Eugenics: It may sound horrible, but I laughed so many times while reading this in the book since the absurdity of such an idea was handled so well. Oh, I do believe Ms. Eva did a great job making fun of the people with these illogical notions. She was really much too kind to those fools even as she illustrated the horrors and ignorance eugenics actually brought.

Disability: This was actually very well tied in with the eugenics issues. We have the Honorable Olive, Win, and Mrs. There was no magical cure. These were real problems, but what Ms. Eva showed us was the people behind the disability. 

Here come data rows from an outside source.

/-- The two words of a 64-bit number. -/
def words64 (n : Nat) : List Word := [w32 (n / 2 ^ 32), w32 n]

/-- SA_STATE (Table 8.9). -/
def saState (e : Nat) (a : Sa) : Elem :=
  elemW 0x060F (w32 e :: a.ctrl :: (a.ivBase ++ words64 a.pn ++ words64 a.lim ++ words64 (if a.rx then 0 else a.pnEvent) ++ [w32 a.handle]))

/-- The replay bitmap's bytes: bit i stands for HIGH_PN − i (Table 8.4). -/
def bitmapBytes (n : Nat) : List Nat := (List.range 128).map fun i => n / 256 ^ i % 256

/-- Counters in the order of Table 8.8. -/
def counterElem (n base : Nat) (m : KMap Nat) : Elem := elemW 0x0611 ((List.range n).flatMap fun i => words64 (get m (base + i) 0))

/-- SC_STATE (Table 8.2). -/
def scState (key : Nat) (c : Sc) : Elem :=
  elemW 0x060E (words64 c.sci ++ [cfgWord key c, w32 c.window, c.link, w32 (c.thresh * 2 ^ 24 + c.retire)] ++
    ((List.range 4).map fun an => match entryOn c an with | some e => w32 (2 ^ 31 + e) | none => 0) ++ List.replicate 6 0)

/-- SA_READ (R213, R234). -/
def ansSaRead (b : Body) (s : State) : Ans :=
  let key := refKey b
  let rx := scRx key
  if scBusy s key then .hold
  else match scOf s key with
    | none => .fail stNotFound 0
    | some c =>
      if hasElem b 0x8607 then
        match (entryOn c (anOf b)).bind fun e => (saOf s e).map fun a => (e, a) with
        | none => .fail stNotFound 0
        | some (e, a) =>
          .done ([saState e a, counterElem (if rx then 3 else 2) 0 a.counters] ++ (if rx then [elemB 0x0610 (bitmapBytes a.bitmap)] else [])) s
      else
        .done [scState key c, counterElem (if rx then 9 else 5) 0 c.counters, counterElem 6 (16 * scPort key) s.sas.secy] s

def execSaRead (h : Hdr) (b : Body) (s : State) : Out := run (.saRead h b) opSaRead h b (ansSaRead b) s

/-! ## Time-driven steps of an SA -/

/-- A switch that waits for priming commits once its bank is primed (R226, R257). -/
def switchDue (key : Nat) (s : State) : State :=
  match (scOf s key).bind fun c => c.pending with
  | some an => beginSwitch key an s
  | none => s

def execSwitchCommit (t sc : Nat) (s : State) : Out := ev t (switchDue sc) s

/-- A retire timer expires: the SA is erased and recorded (R229). -/
def retireExpire (entry : Nat) (s : State) : State :=
  match saOf s entry with
  | none => s
  | some a =>
    match a.retireAt with
    | some d => if a.st = 2 ∧ d ≤ s.now then beginErase entry (record 0x0803 (saEvent entry a) s) else s
    | none => s

def execRetireTimerExpiry (t entry : Nat) (s : State) : Out := ev t (retireExpire entry) s

/-- Zeroisation completes (R231). -/
def execSaZeroise (t entry : Nat) (s : State) : Out := ev t (zeroise entry) s

/-- A bank's first blocks are ready (R254). -/
def primed (b k : Nat) (s : State) : State :=
  setBrick b { brick s b with banks := upd (brick s b).banks k fun x => { x with ready := true } } s

def execPrimingDone (t brick bank : Nat) (s : State) : Out := ev t (primed brick bank) s

/-! ## MKA (8.9) -/

/-- The CA that MKA_CA names: line port · 128 + index. -/
def caRef (b : Body) : Nat := let ws := wordsOf b 0x8620; (byteAt ws 0 - 2) * 128 + byteAt ws 1

def mkaAction (b : Body) : Nat := byteAt (wordsOf b 0x8620) 2

def opMkaConfig : Op :=
  { code := 0x0606, worlds := [0], life := 5,
    specs := [
      el 0x8620 4 true (fun ws => (byteAt ws 0 == 2 || byteAt ws 0 == 3) && decide (byteAt ws 1 < 128) && decide (byteAt ws 2 ≤ 1)),
      elv 0x8621 1 32, el 0x8622 4, el 0x0623 8, el 0x8624 4 false (fun ws => decide (bytesNat ws 0 2 ≤ 32767) && decide (bytesNat ws 2 2 ≤ 32752))],
    check := fun b =>
      if mkaAction b = 1 ∧ (hasElem b 0x8621 = false ∨ hasElem b 0x8622 = false ∨ hasElem b 0x8624 = false) then some 0 else none }

/-- A CA changes and is mirrored (Table 12.7). -/
def setCa (ca : Nat) (x : MkaCa) (s : State) : State :=
  mirror 9 (.mka ca true x.txSc x.rxSc x.cak x.ckn x.server [x.prio, x.suite, x.offset, x.hello, x.rekey, x.keyNum, x.an])
    { s with sas := { s.sas with cas := put s.sas.cas ca x } }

Also, one thing I really enjoyed was the inverse of beauty and the pitfalls being beautiful brought.  It was both internal and external: how people treated those they deemed beautiful. It could've been very cliche or annoying, but the author was very subtle and tried to make it a real issue.  To Sergi, Anna’s handsome Prince cousin, it brought nothing but troublesome women old and young. It was utterly hilarious at times.  For Muriel, the love rival of our protagonist, her beauty made people blind to her faults, but only initially.  Her physical perfection hid her nasty character. People made immediate judgement based on their looks.  With Anna, she was described as very plain looking and a very thin body (probably a nice way of saying no curves), but her innate elegance and grace overshadowed physicality.  It was also interesting about the mannerisms...ex) Anna's actions and words gave more away than she intended, such that the staff originally didn't want to hire her because it was apparent that she was from a high class family.

This was also something I really enjoyed: the fact that Anna and her relatives were willing to work.  Instead of being waiting on hand and foot or even expecting people to help them just because they were royalty, Anna went out to work because she didn't want to burden the person that took her in.  Everyone wanted to contribute in their own way. 

If I had one complaint? Anna was too perfect. Absolutely, wonderfully perfect. Elegant, compassionate, smart, generous, understanding, funny… She was way too perfect. Of course, dear Ms. Eva reiterated several times, Anna was very simple looking. Compared to Muriel, the supposed perfect genetic specimen, Anna’s features were not striking and that she was rather thin. Anna was not written as a beauty. It was her graceful nature, the larger than life personality, and her all accepting attitude that drew everyone in.  So, other than every character trying to drive into the fact she wasn't a looker, Anna was pretty much perfect.

Overall, the characters were all unique and their voices very clear and strong.  Humor was also a big factor throughout the book.  The secondary characters, even the "servants," almost took center stage at times with their quirks and individuality.  This book could've been a series and I would've kept reading about each and every single character, from the cook to the uncle.  There was such realism that was involved.  Granted, it was not a book without faults, but the overall enjoyment of this book overshadowed the tiny minor pitfalls.

This, honestly, would’ve made a heck of an adult romance novel. Then again, the author intended it as such although recent publications have listed it as young adult/teen.